Flying CX to LHR shortly with my wife and 3yo son. Apart from the ipad and the IFE any other tips to keep him in his seat and amused? Coloring/Drawing only lasts minutes in his attention span.

Appreciate your help
Nervous father.
A puppy to play with......downstairs in the baggage compartment. LOL just joking :oops:
 
Flying CX to LHR shortly with my wife and 3yo son. Apart from the ipad and the IFE any other tips to keep him in his seat and amused?

For a child over two....Phenergan! (in consultation with your GP of course)
 
For mine - stickers work surprisingly well for long periods. Little wrapped gifts are good. Doing lots of active exercise (eg running around in an empty departure lounge) will make him want to sleep on the flight. In YVR, there were areas with long travelators. I was just walking/chasing him for more than 30 mins. He slept very well for most of the long YVR-SYD flight (in Y).
 
For a child over two....Phenergan! (in consultation with your GP of course)

AND a trial run at home.

Phenergan can sometimes have the opposite effect. My sister gave it to my niece at home to trial before the long haul to LHR and she was bouncing off the walls for hours.
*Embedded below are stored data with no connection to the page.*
-- ==== Sys2Proof/Tests/Slice0.lean ====
section
/-! SUPPORT. Tests: ill-formed terms that WellFormed.lean refuses, words written out from the encoding tables of the spec,
single steps with the results that spec/95_test_vectors.md or a numbered rule gives, and a witness for each obligation that
has hypotheses. -/

open Sys2Proof Sys2Proof.Machine

namespace Sys2Proof.Tests

/-! ### Ill-formed terms are refused (one for each check of WellFormed.lean) -/

theorem smoke_bp_without_displacement : Instr.wellFormed (.lea .ax (.based .bp .no)) = false := by decide
theorem smoke_byte_operand : Instr.wellFormed (.mul (.b (.mem (.based .bp .no)))) = false := by decide
theorem smoke_word_operand : Instr.wellFormed (.mul (.w (.mem (.based .bp .no)))) = false := by decide
theorem smoke_rm_reg : (RmReg.b (.mem (.based .bp .no)) .al).wellFormed = false ∧
    (RmReg.w (.mem (.based .bp .no)) .ax).wellFormed = false := by decide
theorem smoke_rm_imm : (RmImm.b (.mem (.based .bp .no)) 1).wellFormed = false ∧
    (RmImm.w (.mem (.based .bp .no)) 1).wellFormed = false := by decide
theorem smoke_alu_forms :
    [AluForm.rmReg (.b (.mem (.based .bp .no)) .al), .regRm (.w (.mem (.based .bp .no)) .ax),
      .rmImm (.b (.mem (.based .bp .no)) 1), .rmImm8s (.mem (.based .bp .no)) 1].any AluForm.wellFormed = false := by
  decide
theorem smoke_test_forms : [TestForm.rmReg (.b (.mem (.based .bp .no)) .al),
    .rmImm (.w (.mem (.based .bp .no)) 1)].any TestForm.wellFormed = false := by decide
theorem smoke_inc : Instr.wellFormed (.inc (.rm (.b (.mem (.based .bp .no))))) = false := by decide
theorem smoke_shift_immediate_needs_ext186 :
    Instr.wellFormedWith false (.shl (.b (.reg .al)) (.imm 4)) = false ∧
    Instr.wellFormedWith true (.shl (.b (.reg .al)) (.imm 4)) = true := by decide
theorem smoke_ext186 :
    [Instr.pusha, .popa, .bound .ax (.direct 0), .pushImm16 0, .pushImm8 0, .imulImm16 .ax (.reg .ax) 0,
      .imulImm8 .ax (.reg .ax) 0, .enter 0 0, .leave].any (Instr.wellFormedWith false) = false := by decide
theorem smoke_legal_first_byte : Instr.wellFormed (.illegalOp 0x90) = false := by decide
theorem smoke_legal_second_byte : Instr.wellFormed (.illegalModrm 0xFF 6 (.reg .ax)) = false ∧
    Instr.wellFormed (.illegalModrm 0xFF 7 (.reg .ax)) = true := by decide

/-! ### Every constructor's decoding, by bytes written out from the encoding tables of spec/30_encoding.md R117 to R125 -/

/-- The bytes decode to the instruction, and nothing is left. -/
def reads (p : List Byte × Instr) : Bool :=
  match decode p.1 with
  | .ok (i, []) => i == p.2
  | _ => false

theorem decode_two_operand : [
    ([0x00, 0xD8], Instr.add (.rmReg (.b (.reg .al) .bl))), ([0x01, 0xD8], .add (.rmReg (.w (.reg .ax) .bx))),
    ([0x0A, 0x07], .or (.regRm (.b (.mem (.based .bx .no)) .al))),
    ([0x13, 0x44, 0x80], .adc (.regRm (.w (.mem (.based .si (.d8 0x80))) .ax))),
    ([0x1C, 0x01], .sbb (.accImm (.b 1))), ([0x25, 0x34, 0x12], .and (.accImm (.w 0x1234))),
    ([0x80, 0xEB, 0x05], .sub (.rmImm (.b (.reg .bl) 5))),
    ([0x81, 0x36, 0x00, 0x05, 0x34, 0x12], .xor (.rmImm (.w (.mem (.direct 0x500)) 0x1234))),
    ([0x82, 0xF8, 0x41], .cmp (.rmImm (.b (.reg .al) 0x41))),
    ([0x83, 0xBA, 0x34, 0x12, 0xFF], .cmp (.rmImm8s (.mem (.based .bpSi (.d16 0x1234))) 0xFF))].all reads := by
  decide
theorem decode_one_operand : [
    ([0x41], Instr.inc (.r16 .cx)), ([0xFE, 0x06, 0x00, 0x05], .inc (.rm (.b (.mem (.direct 0x500))))),
    ([0x4F], .dec (.r16 .di)), ([0xFF, 0xC8], .dec (.rm (.w (.reg .ax)))), ([0xF6, 0xD8], .neg (.b (.reg .al))),
    ([0xF7, 0xD0], .not (.w (.reg .ax))), ([0x84, 0xE3], .test (.rmReg (.b (.reg .bl) .ah))),
    ([0xA8, 0x80], .test (.accImm (.b 0x80))), ([0xA9, 0x34, 0x12], .test (.accImm (.w 0x1234))),
    ([0xF6, 0x01, 0x0F], .test (.rmImm (.b (.mem (.based .bxDi .no)) 0x0F))),
    ([0xF7, 0xC1, 0x34, 0x12], .test (.rmImm (.w (.reg .cx) 0x1234)))].all reads := by decide
theorem decode_moves : [
    ([0x88, 0x2A], Instr.movRmReg (.b (.mem (.based .bpSi .no)) .ch)),
    ([0x8B, 0x83, 0x34, 0x12], .movRegRm (.w (.mem (.based .bpDi (.d16 0x1234))) .ax)),
    ([0xC6, 0x05, 0xAA], .movRmImm (.b (.mem (.based .di .no)) 0xAA)),
    ([0xC7, 0xC0, 0xCD, 0xAB], .movRmImm (.w (.reg .ax) 0xABCD)), ([0xB4, 0x7F], .movRegImm (.b .ah 0x7F)),
    ([0xBC, 0x34, 0x12], .movRegImm (.w .sp 0x1234)), ([0xA0, 0x00, 0x05], .movAccMoffs .byte 0x500),
    ([0xA3, 0xFF, 0xFF], .movMoffsAcc .word 0xFFFF), ([0x8E, 0xD8], .movSregRm .ds (.reg .ax)),
    ([0x8C, 0xC8], .movRmSreg (.reg .ax) .cs), ([0x55], .pushReg .bp), ([0x0E], .pushSreg .cs),
    ([0xFF, 0x36, 0x00, 0x05], .pushRm (.mem (.direct 0x500))), ([0x5C], .popReg .sp), ([0x1F], .popSreg .ds),
    ([0x8F, 0x00], .popRm (.mem (.based .bxSi .no)))].all reads := by decide
theorem decode_exchange : [
    ([0x86, 0xE0], Instr.xchgRmReg (.b (.reg .al) .ah)), ([0x93], .xchgAx .bx), ([0x90], .nop),
    ([0x8D, 0x40, 0x05], .lea .ax (.based .bxSi (.d8 5))), ([0xC5, 0x36, 0x00, 0x04], .lds .si (.direct 0x400)),
    ([0xC4, 0x7E, 0x00], .les .di (.based .bp (.d8 0))), ([0xD7], .xlat), ([0x98], .cbw), ([0x99], .cwd)].all
    reads := by decide
theorem decode_conditional_jumps : [
    ([0x70, 1], Instr.jo 1), ([0x71, 1], .jno 1), ([0x72, 1], .jb 1), ([0x73, 1], .jnb 1), ([0x74, 1], .jz 1),
    ([0x75, 1], .jnz 1), ([0x76, 1], .jbe 1), ([0x77, 1], .ja 1), ([0x78, 1], .js 1), ([0x79, 1], .jns 1),
    ([0x7A, 1], .jp 1), ([0x7B, 1], .jnp 1), ([0x7C, 1], .jl 1), ([0x7D, 1], .jge 1), ([0x7E, 1], .jle 1),
    ([0x7F, 1], .jg 1)].all reads := by decide
theorem decode_jumps_and_calls : [
    ([0xEB, 0xFE], Instr.jmpShort 0xFE), ([0xE9, 0xFD, 0xFF], .jmpNear 0xFFFD),
    ([0xEA, 0x5B, 0xE0, 0x00, 0xF0], .jmpFar 0xE05B 0xF000), ([0xFF, 0xE3], .jmpRm (.reg .bx)),
    ([0xFF, 0x2E, 0x00, 0x05], .jmpMem (.direct 0x500)), ([0xE8, 0x10, 0x00], .callNear 0x10),
    ([0x9A, 0x00, 0x00, 0x00, 0x20], .callFar 0 0x2000), ([0xFF, 0xD4], .callRm (.reg .sp)),
    ([0xFF, 0x1E, 0x00, 0x06], .callMem (.direct 0x600)), ([0xC3], .ret), ([0xC2, 0x04, 0x00], .retImm 4),
    ([0xCB], .retf), ([0xCA, 0x02, 0x00], .retfImm 2), ([0xE2, 0xFE], .loop 0xFE), ([0xE1, 0xF0], .loopz 0xF0),
    ([0xE0, 0xF0], .loopnz 0xF0), ([0xE3, 0x08], .jcxz 8)].all reads := by decide
theorem decode_strings : [
    ([0xA4], Instr.movsb), ([0xA5], .movsw), ([0xA6], .cmpsb), ([0xA7], .cmpsw), ([0xAA], .stosb), ([0xAB], .stosw),
    ([0xAC], .lodsb), ([0xAD], .lodsw), ([0xAE], .scasb), ([0xAF], .scasw), ([0x6C], .insb), ([0x6D], .insw),
    ([0x6E], .outsb), ([0x6F], .outsw)].all reads := by decide
theorem decode_shifts : [
    ([0xD0, 0xC0], Instr.rol (.b (.reg .al)) .one), ([0xD3, 0xCB], .ror (.w (.reg .bx)) .cl),
    ([0xD2, 0xD0], .rcl (.b (.reg .al)) .cl), ([0xD1, 0xD8], .rcr (.w (.reg .ax)) .one),
    ([0xC0, 0xE0, 0x04], .shl (.b (.reg .al)) (.imm 4)), ([0xC1, 0xE8, 0x0F], .shr (.w (.reg .ax)) (.imm 15)),
    ([0xD1, 0x3E, 0x00, 0x05], .sar (.w (.mem (.direct 0x500))) .one)].all reads := by decide
theorem decode_multiply_divide : [
    ([0xF6, 0xE3], Instr.mul (.b (.reg .bl))), ([0xF7, 0xEB], .imul (.w (.reg .bx))),
    ([0x69, 0xC3, 0x00, 0x01], .imulImm16 .ax (.reg .bx) 0x100), ([0x6B, 0xC3, 0xFE], .imulImm8 .ax (.reg .bx) 0xFE),
    ([0xF6, 0xF3], .div (.b (.reg .bl))), ([0xF7, 0xFB], .idiv (.w (.reg .bx)))].all reads := by decide
theorem decode_adjust : [
    ([0x27], Instr.daa), ([0x2F], .das), ([0x37], .aaa), ([0x3F], .aas), ([0xD4, 0x0A], .aam 10),
    ([0xD5, 0x0A], .aad 10)].all reads := by decide
theorem decode_flags_and_ports : [
    ([0xF8], Instr.clc), ([0xF9], .stc), ([0xF5], .cmc), ([0xFC], .cld), ([0xFD], .std), ([0xFA], .cli),
    ([0xFB], .sti), ([0x9F], .lahf), ([0x9E], .sahf), ([0x9C], .pushf), ([0x9D], .popf),
    ([0xE4, 0x21], .inImm .byte 0x21), ([0xED], .inDx .word), ([0xE7, 0x20], .outImm .word 0x20),
    ([0xEE], .outDx .byte)].all reads := by decide
theorem decode_interrupts_and_illegal : [
    ([0xCC], Instr.int3), ([0xCD, 0x21], .int 0x21), ([0xCE], .into), ([0xCF], .iret), ([0xF4], .hlt), ([0xF0], .lock),
    ([0x9B], .wait), ([0xD9, 0x06, 0x00, 0x05], .esc 1 0 (.mem (.direct 0x500))), ([0xDB, 0xE3], .esc 3 4 (.reg .bx)),
    ([0x0F], .illegalOp 0x0F), ([0xFF, 0xFF], .illegalModrm 0xFF 7 (.reg .di)),
    ([0xC6, 0x4F, 0x10], .illegalModrm 0xC6 1 (.mem (.based .bx (.d8 0x10)))),
    ([0x8D, 0xC0], .illegalModrm 0x8D 0 (.reg .ax))].all reads := by decide
theorem decode_ext186 : [
    ([0x60], Instr.pusha), ([0x61], .popa), ([0x62, 0x06, 0x00, 0x05], .bound .ax (.direct 0x500)),
    ([0x68, 0x34, 0x12], .pushImm16 0x1234), ([0x6A, 0x80], .pushImm8 0x80), ([0xC8, 0x08, 0x00, 0x01], .enter 8 1),
    ([0xC9], .leave)].all reads := by decide
theorem decode_prefix_bytes : [
    ([0x26], Instr.segEs), ([0x2E], .segCs), ([0x36], .segSs), ([0x3E], .segDs), ([0xF2], .repne), ([0xF3], .rep)].all
    reads := by decide
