-- ==== Sys2Proof/Machine/Ops.lean ====
section
/-! DEFINITION. The shared operations: the byte memory, start (30_encoding.md R85), `Check`
(60_exceptions.md R207), completion (30_encoding.md R86) and the error outcome (60_exceptions.md R208),
which is what this core has in the place of an exception. There is no return from one (R213). -/

namespace Sys2Proof.Machine

/-! ## The byte memory (10_state.md R42) -/

/-- The byte at index `a`; an unlisted index holds 0x00, the reset contents (R49; log 3). -/
def Memory.read : Memory → Nat → Byte
  | [], _ => 0
  | c :: m, a => if c.1 = a then c.2 else Memory.read m a

/-- The memory without an entry at index `a`. -/
def Memory.erase (m : Memory) (a : Nat) : Memory := m.filter fun c => c.1 ≠ a

/-- The entry for `a`, put before the first larger index. -/
def Memory.insert : Memory → Nat → Byte → Memory
  | [], a, v => [(a, v)]
  | c :: m, a, v => if a < c.1 then (a, v) :: c :: m else c :: Memory.insert m a v

/-- Store one byte, keeping the canonical form: a byte 0x00 leaves no entry. -/
def Memory.write (m : Memory) (a : Nat) (v : Byte) : Memory :=
  if v = 0 then m.erase a else Memory.insert (m.erase a) a v

/-- The `n` bytes from index `a` on. -/
def Memory.readBytes (m : Memory) (a : Nat) : Nat → List Byte
  | 0 => []
  | n + 1 => m.read a :: Memory.readBytes m (a + 1) n

/-- Store a byte sequence from index `a` on. -/
def Memory.writeBytes (m : Memory) (a : Nat) : List Byte → Memory
  | [] => m
  | v :: vs => Memory.writeBytes (m.write a v) (a + 1) vs

/-- The canonical form: indexes strictly rising, no entry 0x00. -/
abbrev Memory.wf (m : Memory) : Prop := m.Pairwise (fun c d => c.1 < d.1) ∧ ∀ c ∈ m, c.2 ≠ 0

/-- Entries stand at byte locations only (10_state.md R22, R44). -/
abbrev Memory.inByteLocations (m : Memory) : Prop := ∀ c ∈ m, byteIndex c.1 = true

/-- Entry `i` of a buffer. -/
def State.bufAt (s : State) (b : Buf) (i : Nat) : Byte := s.mem.read (b.base + i)

/-- All entries of a buffer, first entry first. -/
def State.buf (s : State) (b : Buf) : List Byte := s.mem.readBytes b.base b.size

/-! ## Start -/

/-- Start (30_encoding.md R85): `CMD <- v`, BUSY 1, DONE 0, MATCH 0, ERR 0, nothing else. -/
def startCommand (v : Word) (s : State) : State := setStartFlags { s with cmd := v }

/-! ## Check -/

/-- `Check` (60_exceptions.md R207) past the three lines that judge the command word: the code of the
first condition that holds, for a command of operation `op` (1 to 4) and key source `ksrc`. -/
def checkArgs (op : Nat) (ksrc : Bool) (s : State) : BitVec 4 :=
  if op ≥ 2 ∧ s.hash ≠ 0 then errHash
  else if op ≥ 2 ∧ (s.digits.toNat < 1 ∨ s.digits.toNat > 9) then errDigits
  else if op ≥ 3 ∧ s.stepSecs = 0 then errStep
  else if (op = 1 ∨ ksrc = true) ∧ s.textLen.toNat > Config.textMax then errLen
  else if op ≥ 2 ∧ ksrc = false ∧ s.keyLen.toNat > Config.keyMax then errLen
  else errNone

/-- `Check(state)` (R207), whole: the command in CMD. -/
def check (s : State) : BitVec 4 :=
  let op := (cmdOp s.cmd).toNat
  let ksrc := cmdKsrc s.cmd
  if cmdRsv1 s.cmd ≠ 0 ∨ cmdRsv0 s.cmd ≠ 0 then errCmd
  else if op = 0 ∨ op ≥ 5 then errCmd
  else if op = 1 ∧ ksrc = true then errCmd
  else checkArgs op ksrc s

/-! ## Completion -/

/-- The outcome record of 30_encoding.md R88. -/
structure Result where
  keyWrite : Option (List Byte)
  ctr : DWord
  trunc : Word
  code : Word
  str : List Byte
  digest : List Byte
  matched : Bool
  err : BitVec 4
deriving DecidableEq, Repr

/-- `ZERO` (R88). -/
def zeroResult : Result where
  keyWrite := none
  ctr := 0
  trunc := 0
  code := 0
  str := rep 0 9
  digest := rep 0 20
  matched := false
  err := 0

/-- The key write of R86 and 40_base32.md R106: all 160 entries of KEY, the tail zero, and KEYLEN. -/
def writeKey (kw : Option (List Byte)) (s : State) : State :=
  match kw with
  | none => s
  | some k =>
    { s with
      mem := s.mem.writeBytes Buf.key.base (zeroPad Config.keyMax k)
      keyLen := BitVec.ofNat 32 k.length }

/-- The result registers of R86: CTR, TRUNC, CODE, CODE_STR, DIGEST. -/
def writeResults (o : Result) (s : State) : State :=
  { s with
    ctr := o.ctr
    trunc := o.trunc
    code := o.code
    mem := (s.mem.writeBytes Buf.codeStr.base o.str).writeBytes Buf.digest.base o.digest }

/-- Completion's one atomic step (R86), from the outcome record. -/
def complete (o : Result) (s : State) : State :=
  setEndFlags o.matched o.err (writeResults o (writeKey o.keyWrite s))

/-- The error outcome (60_exceptions.md R208): `ZERO with err = e`. -/
def errorOutcome (e : BitVec 4) (s : State) : State := complete { zeroResult with err := e } s

/-! ## Reset -/

/-- `RESET` (70_reset_and_hazards.md R230): every piece of architectural state takes its reset value; what
the environment still does, and what the host has read, are not the core's (log 1, log 2). -/
def resetCore (s : State) : State := { State.reset with agenda := s.agenda, readData := s.readData }

end Sys2Proof.Machine
end

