-- ==== Sys2Proof/Machine/Port.lean ====
section
/-! DEFINITION. The register port: `HostRead` and `HostWrite` (20_memory.md R62, R63). -/

namespace Sys2Proof.Machine

/-- The value of a scalar register as a word (10_state.md R22 to R36). -/
def readReg (r : Reg) (s : State) : Word :=
  match r with
  | .cmd => s.cmd
  | .status => statusWord s
  | .hash => s.hash
  | .digits => s.digits
  | .stepSecs => s.stepSecs
  | .window => s.window
  | .counterLo => loHalf s.counter
  | .counterHi => hiHalf s.counter
  | .timeLo => loHalf s.time
  | .timeHi => hiHalf s.time
  | .textLen => s.textLen
  | .keyLen => s.keyLen
  | .candLen => s.candLen
  | .ctrLo => loHalf s.ctr
  | .ctrHi => hiHalf s.ctr
  | .trunc => s.trunc
  | .code => s.code

/-- The word `HostRead(a)` returns (R62): a scalar as it stands, a byte zero-extended (R42), a reserved
location as 0 (R44). -/
def portRead (a : Index) (s : State) : Word :=
  match locate a with
  | .reg r => readReg r s
  | .byte b i => (s.bufAt b i).setWidth 32
  | .reserved => 0

/-- `MemRead(a, 2) = lo + 2^32 * hi`, the pair of locations a, a + 1 (00_scope.md R13). -/
def portRead64 (a : Index) (s : State) : DWord := ofHalves (portRead (a + 1) s) (portRead a s)

/-- `HostRead(a)` (R62): no core state changes; the host has the word (log 2). -/
def hostRead (a : Index) (s : State) : State := { s with readData := some (portRead a s) }

/-- A write to a scalar register while the core is idle (R63): CMD starts the command (R85), an RW register
takes all 32 bits, a read-only register ignores the write (10_state.md R43). -/
def writeReg (r : Reg) (v : Word) (s : State) : State :=
  match r with
  | .cmd => startCommand v s
  | .status => s
  | .hash => { s with hash := v }
  | .digits => { s with digits := v }
  | .stepSecs => { s with stepSecs := v }
  | .window => { s with window := v }
  | .counterLo => { s with counter := ofHalves (hiHalf s.counter) v }
  | .counterHi => { s with counter := ofHalves v (loHalf s.counter) }
  | .timeLo => { s with time := ofHalves (hiHalf s.time) v }
  | .timeHi => { s with time := ofHalves v (loHalf s.time) }
  | .textLen => { s with textLen := v }
  | .keyLen => { s with keyLen := v }
  | .candLen => { s with candLen := v }
  | .ctrLo => s
  | .ctrHi => s
  | .trunc => s
  | .code => s

/-- A write to a byte location while the core is idle: bits 7:0 are stored in an RW location (R63, R42), a
read-only one ignores the write (R43). -/
def writeByte (b : Buf) (i : Nat) (v : Word) (s : State) : State :=
  if b.writable then { s with mem := s.mem.write (b.base + i) (v.setWidth 8) } else s

/-- `HostWrite(a, v)` (R63); dropped while BUSY (70_reset_and_hazards.md R240). -/
def hostWrite (a : Index) (v : Word) (s : State) : State :=
  if s.busy then s
  else
    match locate a with
    | .reg r => writeReg r v s
    | .byte b i => writeByte b i v s
    | .reserved => s

end Sys2Proof.Machine
end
And hours.
 
Our most recent trip was to Dubai with a 2.5 year old who was uninterested in TV :-/ We'll be flying SYD-LHR with our now 3-year-old (who now loves TV!) next week.
I second the stickers and sticky tape. This re-useable sticker book was great and occupied him for the longest amount of time, will take it again next week: (Not allowed to post link but it is called "Melissa and Doug habitats sticker pad" )
Also a roll of velcro that I had cut into smaller strips was fun to stick onto the chair and make shapes etc with. New toys are great but don't get ones with little parts that you will have to be constantly picking up or trying to find on the floor under your seat.
Most importantly take plenty of food/ snacks. My son has food allergies so I packed him plenty of food and I'm glad I did. As an example, one of the meal boxes he was given consisted of; a small chocolate bar, a snack pack of mini choc-chip biscuits, a fruit juice and a squeezy custard pouch. Filling a 2-year-old full of sugar while in a confined space is just asking for trouble!!
Good luck! :)
 
and sticky tape.....Also a roll of velcro

Good thinking......the sticky tape to seal his mouth and the velcroe to fasten him to the ceiling giving a shadow for you and +1! My God I have to tip my hat to your forward thinking! ;)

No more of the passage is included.